--- DATA FOR THIS TASK Enclosed Below ---
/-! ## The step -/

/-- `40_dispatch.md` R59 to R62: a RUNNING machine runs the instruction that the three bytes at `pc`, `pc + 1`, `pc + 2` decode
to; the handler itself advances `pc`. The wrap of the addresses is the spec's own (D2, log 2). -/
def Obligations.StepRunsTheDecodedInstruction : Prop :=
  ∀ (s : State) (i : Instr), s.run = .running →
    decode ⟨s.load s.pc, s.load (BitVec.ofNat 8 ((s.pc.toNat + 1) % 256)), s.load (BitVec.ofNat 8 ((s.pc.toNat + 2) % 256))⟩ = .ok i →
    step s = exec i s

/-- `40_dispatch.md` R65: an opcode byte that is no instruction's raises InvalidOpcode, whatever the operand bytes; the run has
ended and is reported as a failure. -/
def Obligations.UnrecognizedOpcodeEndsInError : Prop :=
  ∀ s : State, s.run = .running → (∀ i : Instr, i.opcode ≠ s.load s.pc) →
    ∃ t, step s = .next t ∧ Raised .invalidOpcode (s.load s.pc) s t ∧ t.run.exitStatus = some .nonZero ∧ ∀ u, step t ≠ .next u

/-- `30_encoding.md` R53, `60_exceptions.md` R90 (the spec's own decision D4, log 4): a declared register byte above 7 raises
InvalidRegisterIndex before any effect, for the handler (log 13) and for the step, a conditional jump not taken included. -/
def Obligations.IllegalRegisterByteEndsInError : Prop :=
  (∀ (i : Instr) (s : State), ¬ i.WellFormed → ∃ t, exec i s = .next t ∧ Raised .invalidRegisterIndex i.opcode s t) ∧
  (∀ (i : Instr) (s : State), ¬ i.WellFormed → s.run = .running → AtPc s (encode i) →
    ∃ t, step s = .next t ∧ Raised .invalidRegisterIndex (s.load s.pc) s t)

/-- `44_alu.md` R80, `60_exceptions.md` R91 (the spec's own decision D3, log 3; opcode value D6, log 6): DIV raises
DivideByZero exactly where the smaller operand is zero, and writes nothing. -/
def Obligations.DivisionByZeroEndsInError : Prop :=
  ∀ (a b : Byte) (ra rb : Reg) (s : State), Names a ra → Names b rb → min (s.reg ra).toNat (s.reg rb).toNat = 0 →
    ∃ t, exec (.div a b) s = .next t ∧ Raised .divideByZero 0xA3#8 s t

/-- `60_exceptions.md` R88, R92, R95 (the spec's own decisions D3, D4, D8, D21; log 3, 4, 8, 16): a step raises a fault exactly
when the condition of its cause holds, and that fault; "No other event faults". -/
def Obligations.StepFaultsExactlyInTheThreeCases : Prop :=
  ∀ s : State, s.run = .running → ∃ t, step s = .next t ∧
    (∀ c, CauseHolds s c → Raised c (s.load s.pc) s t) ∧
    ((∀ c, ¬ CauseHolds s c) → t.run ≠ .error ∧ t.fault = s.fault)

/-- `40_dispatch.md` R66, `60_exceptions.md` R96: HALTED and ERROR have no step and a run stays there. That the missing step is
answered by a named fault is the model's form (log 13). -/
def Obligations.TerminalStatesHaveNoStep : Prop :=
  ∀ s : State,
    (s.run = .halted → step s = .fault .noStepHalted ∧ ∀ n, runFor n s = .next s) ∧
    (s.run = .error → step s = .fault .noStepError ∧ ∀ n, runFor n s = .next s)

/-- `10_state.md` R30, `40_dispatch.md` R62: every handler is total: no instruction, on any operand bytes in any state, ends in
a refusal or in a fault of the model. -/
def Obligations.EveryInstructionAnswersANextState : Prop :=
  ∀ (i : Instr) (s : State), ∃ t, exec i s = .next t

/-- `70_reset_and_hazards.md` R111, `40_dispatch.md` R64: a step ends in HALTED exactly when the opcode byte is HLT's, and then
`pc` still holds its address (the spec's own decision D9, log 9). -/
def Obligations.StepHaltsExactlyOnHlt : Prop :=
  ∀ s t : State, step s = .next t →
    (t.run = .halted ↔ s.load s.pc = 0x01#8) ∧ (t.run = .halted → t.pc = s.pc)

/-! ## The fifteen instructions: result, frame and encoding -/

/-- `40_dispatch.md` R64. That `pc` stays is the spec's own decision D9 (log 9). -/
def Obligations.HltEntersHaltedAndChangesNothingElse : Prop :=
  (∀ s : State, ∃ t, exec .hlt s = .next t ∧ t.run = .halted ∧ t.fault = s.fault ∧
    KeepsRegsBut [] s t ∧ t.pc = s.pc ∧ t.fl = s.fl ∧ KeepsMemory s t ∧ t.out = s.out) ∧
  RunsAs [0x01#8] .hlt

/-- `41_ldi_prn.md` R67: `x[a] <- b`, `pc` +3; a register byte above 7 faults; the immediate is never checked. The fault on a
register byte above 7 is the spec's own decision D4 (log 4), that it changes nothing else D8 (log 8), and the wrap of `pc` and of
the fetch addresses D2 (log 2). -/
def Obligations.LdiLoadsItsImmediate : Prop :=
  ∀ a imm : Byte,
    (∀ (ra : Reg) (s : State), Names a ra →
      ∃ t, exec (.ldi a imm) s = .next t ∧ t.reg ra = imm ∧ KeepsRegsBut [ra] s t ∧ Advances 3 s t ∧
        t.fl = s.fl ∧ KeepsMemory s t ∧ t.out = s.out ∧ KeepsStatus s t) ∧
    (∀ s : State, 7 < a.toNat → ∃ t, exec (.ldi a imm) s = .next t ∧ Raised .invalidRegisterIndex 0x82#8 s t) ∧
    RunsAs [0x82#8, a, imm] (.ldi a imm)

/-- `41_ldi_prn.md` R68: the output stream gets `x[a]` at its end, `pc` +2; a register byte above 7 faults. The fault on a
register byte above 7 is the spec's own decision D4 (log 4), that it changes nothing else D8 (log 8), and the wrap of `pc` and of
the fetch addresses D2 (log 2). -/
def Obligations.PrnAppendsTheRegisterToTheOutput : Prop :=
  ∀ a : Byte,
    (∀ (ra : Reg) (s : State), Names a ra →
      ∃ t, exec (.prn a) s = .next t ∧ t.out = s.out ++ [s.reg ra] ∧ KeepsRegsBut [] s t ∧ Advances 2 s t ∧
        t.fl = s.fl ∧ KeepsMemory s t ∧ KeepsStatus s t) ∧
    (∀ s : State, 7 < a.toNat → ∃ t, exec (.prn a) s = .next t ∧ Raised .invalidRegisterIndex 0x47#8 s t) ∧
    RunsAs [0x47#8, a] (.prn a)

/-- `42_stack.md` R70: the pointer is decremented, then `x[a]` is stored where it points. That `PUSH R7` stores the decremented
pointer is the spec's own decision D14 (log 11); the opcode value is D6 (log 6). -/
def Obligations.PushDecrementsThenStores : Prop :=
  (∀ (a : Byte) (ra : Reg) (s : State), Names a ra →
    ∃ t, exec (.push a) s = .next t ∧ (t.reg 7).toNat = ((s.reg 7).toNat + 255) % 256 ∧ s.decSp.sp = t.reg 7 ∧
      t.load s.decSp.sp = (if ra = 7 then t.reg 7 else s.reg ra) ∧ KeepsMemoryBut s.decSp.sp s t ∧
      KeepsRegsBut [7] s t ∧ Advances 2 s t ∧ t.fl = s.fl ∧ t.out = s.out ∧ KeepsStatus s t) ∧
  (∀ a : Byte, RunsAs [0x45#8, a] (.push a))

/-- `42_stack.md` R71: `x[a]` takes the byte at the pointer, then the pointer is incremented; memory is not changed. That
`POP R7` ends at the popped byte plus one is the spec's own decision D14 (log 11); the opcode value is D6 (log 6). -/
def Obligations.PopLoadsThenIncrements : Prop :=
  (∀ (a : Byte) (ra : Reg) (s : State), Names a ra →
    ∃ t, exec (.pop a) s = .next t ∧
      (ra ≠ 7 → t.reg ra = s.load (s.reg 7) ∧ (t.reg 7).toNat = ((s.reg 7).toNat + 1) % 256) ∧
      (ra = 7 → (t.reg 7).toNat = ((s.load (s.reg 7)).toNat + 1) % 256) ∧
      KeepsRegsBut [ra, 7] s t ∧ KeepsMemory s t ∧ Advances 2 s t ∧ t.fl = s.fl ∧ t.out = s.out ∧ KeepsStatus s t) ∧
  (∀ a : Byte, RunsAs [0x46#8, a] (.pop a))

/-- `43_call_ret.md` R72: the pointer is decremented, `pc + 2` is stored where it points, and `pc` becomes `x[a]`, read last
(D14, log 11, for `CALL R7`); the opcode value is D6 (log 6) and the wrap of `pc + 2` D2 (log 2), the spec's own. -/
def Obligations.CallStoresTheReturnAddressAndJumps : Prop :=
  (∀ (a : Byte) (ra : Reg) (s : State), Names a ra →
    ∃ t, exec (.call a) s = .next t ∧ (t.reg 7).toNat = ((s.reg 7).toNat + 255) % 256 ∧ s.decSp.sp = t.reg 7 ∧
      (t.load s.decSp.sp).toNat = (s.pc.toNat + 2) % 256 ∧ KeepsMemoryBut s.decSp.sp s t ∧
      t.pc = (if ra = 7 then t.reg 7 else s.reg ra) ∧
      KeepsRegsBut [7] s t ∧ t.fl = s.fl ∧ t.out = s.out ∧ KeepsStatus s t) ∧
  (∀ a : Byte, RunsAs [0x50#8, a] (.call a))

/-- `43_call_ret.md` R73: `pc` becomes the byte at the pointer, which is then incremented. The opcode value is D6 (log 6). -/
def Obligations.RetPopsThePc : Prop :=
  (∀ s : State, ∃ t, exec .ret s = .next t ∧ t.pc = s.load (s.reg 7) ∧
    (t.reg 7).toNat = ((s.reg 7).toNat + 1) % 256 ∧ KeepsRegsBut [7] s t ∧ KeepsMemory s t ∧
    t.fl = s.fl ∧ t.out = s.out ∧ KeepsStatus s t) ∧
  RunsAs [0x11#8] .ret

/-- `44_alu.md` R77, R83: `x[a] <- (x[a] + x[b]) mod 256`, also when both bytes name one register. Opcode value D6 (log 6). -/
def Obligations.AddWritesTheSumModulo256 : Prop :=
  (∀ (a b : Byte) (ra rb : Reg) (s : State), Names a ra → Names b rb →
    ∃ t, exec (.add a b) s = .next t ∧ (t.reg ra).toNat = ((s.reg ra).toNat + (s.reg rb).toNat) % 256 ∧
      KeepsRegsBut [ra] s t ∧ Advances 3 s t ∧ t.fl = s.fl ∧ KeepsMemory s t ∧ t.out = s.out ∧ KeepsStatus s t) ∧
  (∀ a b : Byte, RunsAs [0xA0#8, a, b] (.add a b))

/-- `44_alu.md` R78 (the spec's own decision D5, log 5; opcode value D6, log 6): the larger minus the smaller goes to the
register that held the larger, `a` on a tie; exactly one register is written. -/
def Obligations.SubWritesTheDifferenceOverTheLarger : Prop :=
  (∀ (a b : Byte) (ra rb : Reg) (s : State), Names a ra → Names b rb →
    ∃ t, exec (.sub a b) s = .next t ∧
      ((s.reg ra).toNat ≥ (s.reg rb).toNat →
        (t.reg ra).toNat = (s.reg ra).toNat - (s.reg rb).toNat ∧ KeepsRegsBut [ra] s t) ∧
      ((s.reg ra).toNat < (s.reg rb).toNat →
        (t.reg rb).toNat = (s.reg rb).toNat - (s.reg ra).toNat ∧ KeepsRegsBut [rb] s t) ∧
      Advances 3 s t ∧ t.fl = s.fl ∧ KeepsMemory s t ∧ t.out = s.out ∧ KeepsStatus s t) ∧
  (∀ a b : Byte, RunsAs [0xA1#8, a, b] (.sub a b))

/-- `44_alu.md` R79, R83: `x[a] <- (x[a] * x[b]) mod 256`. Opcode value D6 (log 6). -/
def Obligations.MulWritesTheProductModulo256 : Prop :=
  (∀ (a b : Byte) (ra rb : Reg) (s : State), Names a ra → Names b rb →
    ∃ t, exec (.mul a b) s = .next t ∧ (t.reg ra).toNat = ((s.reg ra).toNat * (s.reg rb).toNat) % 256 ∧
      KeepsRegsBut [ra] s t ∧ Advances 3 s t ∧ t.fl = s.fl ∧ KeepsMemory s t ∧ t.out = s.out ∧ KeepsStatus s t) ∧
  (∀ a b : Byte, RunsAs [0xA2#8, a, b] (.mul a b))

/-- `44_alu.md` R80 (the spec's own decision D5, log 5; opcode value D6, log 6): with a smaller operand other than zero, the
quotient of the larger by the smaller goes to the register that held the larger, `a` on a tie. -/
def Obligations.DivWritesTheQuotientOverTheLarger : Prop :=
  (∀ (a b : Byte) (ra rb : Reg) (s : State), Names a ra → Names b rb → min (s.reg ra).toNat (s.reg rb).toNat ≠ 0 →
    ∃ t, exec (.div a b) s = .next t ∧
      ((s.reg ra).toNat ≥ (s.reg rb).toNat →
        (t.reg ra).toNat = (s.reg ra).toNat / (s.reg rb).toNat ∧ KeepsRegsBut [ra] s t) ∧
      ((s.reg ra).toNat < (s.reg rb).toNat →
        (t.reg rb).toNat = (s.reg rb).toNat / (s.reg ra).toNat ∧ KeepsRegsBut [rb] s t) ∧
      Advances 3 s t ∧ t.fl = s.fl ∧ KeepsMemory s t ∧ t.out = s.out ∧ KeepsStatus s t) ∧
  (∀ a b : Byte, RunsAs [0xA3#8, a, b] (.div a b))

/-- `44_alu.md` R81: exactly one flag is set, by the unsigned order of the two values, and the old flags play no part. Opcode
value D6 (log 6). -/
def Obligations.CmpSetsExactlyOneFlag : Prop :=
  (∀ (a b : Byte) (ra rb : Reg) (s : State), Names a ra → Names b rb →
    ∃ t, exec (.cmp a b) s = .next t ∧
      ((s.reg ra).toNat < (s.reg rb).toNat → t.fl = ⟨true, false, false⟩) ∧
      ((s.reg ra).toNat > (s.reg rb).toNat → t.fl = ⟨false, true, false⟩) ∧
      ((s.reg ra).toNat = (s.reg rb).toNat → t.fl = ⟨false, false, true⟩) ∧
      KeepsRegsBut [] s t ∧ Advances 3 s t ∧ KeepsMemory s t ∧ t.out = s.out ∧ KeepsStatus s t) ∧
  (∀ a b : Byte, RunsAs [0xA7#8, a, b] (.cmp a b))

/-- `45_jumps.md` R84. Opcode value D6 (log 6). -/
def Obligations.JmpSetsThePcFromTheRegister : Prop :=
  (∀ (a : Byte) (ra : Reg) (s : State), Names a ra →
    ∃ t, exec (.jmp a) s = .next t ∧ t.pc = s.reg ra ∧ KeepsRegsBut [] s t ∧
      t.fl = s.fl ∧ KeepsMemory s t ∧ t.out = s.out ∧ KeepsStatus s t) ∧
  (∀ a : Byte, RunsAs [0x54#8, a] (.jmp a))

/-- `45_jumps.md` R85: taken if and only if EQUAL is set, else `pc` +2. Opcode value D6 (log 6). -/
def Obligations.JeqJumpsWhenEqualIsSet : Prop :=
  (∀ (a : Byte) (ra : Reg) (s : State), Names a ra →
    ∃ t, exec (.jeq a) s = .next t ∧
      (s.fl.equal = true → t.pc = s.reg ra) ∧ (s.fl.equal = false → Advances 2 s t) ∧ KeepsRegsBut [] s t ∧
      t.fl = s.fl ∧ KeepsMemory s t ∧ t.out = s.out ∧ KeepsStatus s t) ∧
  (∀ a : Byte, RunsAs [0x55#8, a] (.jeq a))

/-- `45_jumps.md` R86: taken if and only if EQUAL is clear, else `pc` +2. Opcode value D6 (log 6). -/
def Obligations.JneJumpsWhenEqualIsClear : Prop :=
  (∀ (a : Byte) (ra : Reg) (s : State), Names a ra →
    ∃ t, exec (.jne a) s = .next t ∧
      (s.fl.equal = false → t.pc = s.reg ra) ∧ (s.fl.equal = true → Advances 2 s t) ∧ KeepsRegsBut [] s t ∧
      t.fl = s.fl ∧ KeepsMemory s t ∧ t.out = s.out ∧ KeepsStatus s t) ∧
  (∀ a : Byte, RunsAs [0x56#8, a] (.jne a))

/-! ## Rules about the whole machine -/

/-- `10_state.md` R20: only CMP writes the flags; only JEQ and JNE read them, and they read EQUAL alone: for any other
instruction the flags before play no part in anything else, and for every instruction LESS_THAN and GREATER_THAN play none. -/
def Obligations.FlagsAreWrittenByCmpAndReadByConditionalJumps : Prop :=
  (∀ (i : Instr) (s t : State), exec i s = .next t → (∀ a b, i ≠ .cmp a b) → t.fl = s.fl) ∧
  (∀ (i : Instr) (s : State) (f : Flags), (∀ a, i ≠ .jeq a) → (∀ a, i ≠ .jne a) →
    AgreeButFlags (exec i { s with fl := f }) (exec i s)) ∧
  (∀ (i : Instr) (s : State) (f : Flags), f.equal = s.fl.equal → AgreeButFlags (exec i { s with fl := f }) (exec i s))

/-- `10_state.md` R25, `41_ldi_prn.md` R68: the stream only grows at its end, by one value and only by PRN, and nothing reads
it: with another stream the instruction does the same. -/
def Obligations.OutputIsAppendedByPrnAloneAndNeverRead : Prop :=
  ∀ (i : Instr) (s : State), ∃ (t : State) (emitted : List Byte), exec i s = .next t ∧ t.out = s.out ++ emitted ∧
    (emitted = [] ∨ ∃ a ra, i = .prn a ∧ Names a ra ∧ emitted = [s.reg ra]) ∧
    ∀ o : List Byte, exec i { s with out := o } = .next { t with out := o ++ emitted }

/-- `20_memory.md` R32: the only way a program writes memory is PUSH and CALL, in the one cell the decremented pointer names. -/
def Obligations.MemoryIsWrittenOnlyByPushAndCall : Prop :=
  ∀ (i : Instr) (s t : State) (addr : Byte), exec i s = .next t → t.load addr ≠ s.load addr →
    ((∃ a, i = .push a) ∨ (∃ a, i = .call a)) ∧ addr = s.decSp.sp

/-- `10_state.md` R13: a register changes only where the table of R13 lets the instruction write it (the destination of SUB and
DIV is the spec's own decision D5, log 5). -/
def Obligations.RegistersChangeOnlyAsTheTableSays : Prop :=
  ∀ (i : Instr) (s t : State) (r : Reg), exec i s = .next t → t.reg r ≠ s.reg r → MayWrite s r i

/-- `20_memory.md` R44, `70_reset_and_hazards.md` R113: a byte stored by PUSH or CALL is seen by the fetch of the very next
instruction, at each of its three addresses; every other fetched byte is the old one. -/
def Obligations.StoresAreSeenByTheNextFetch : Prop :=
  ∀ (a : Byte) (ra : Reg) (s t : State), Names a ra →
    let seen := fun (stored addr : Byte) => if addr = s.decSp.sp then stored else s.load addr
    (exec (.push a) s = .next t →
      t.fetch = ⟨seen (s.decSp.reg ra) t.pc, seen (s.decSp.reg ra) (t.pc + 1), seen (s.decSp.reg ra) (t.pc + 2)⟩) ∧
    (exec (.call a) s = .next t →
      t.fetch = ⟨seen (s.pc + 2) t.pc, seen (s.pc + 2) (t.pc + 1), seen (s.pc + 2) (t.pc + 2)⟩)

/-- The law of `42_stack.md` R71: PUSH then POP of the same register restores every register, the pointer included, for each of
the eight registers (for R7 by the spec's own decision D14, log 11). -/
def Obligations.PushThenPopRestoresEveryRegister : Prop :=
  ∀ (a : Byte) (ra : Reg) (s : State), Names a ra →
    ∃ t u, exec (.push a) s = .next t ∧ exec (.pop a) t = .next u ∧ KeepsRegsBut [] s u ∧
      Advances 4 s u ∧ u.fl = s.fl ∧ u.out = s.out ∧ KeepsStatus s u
--- End of Enclosed DATA FOR THIS TASK ---
> _WORK INSTRUCTIONS_:
Return only the stretch of the material above from the line holding "answered by a" through the line holding "(s.run = .error", copied exactly.

> _SOLUTION FOR THIS TASK_:
answered by a named fault is the model's form (log 13). -/
def Obligations.TerminalStatesHaveNoStep : Prop :=
  ∀ s : State,
    (s.run = .halted → step s = .fault .noStepHalted ∧ ∀ n, runFor n s = .next s) ∧
    (s.run = .error → step s = .fault .noStepError ∧ ∀ n, runFor n s = .next s)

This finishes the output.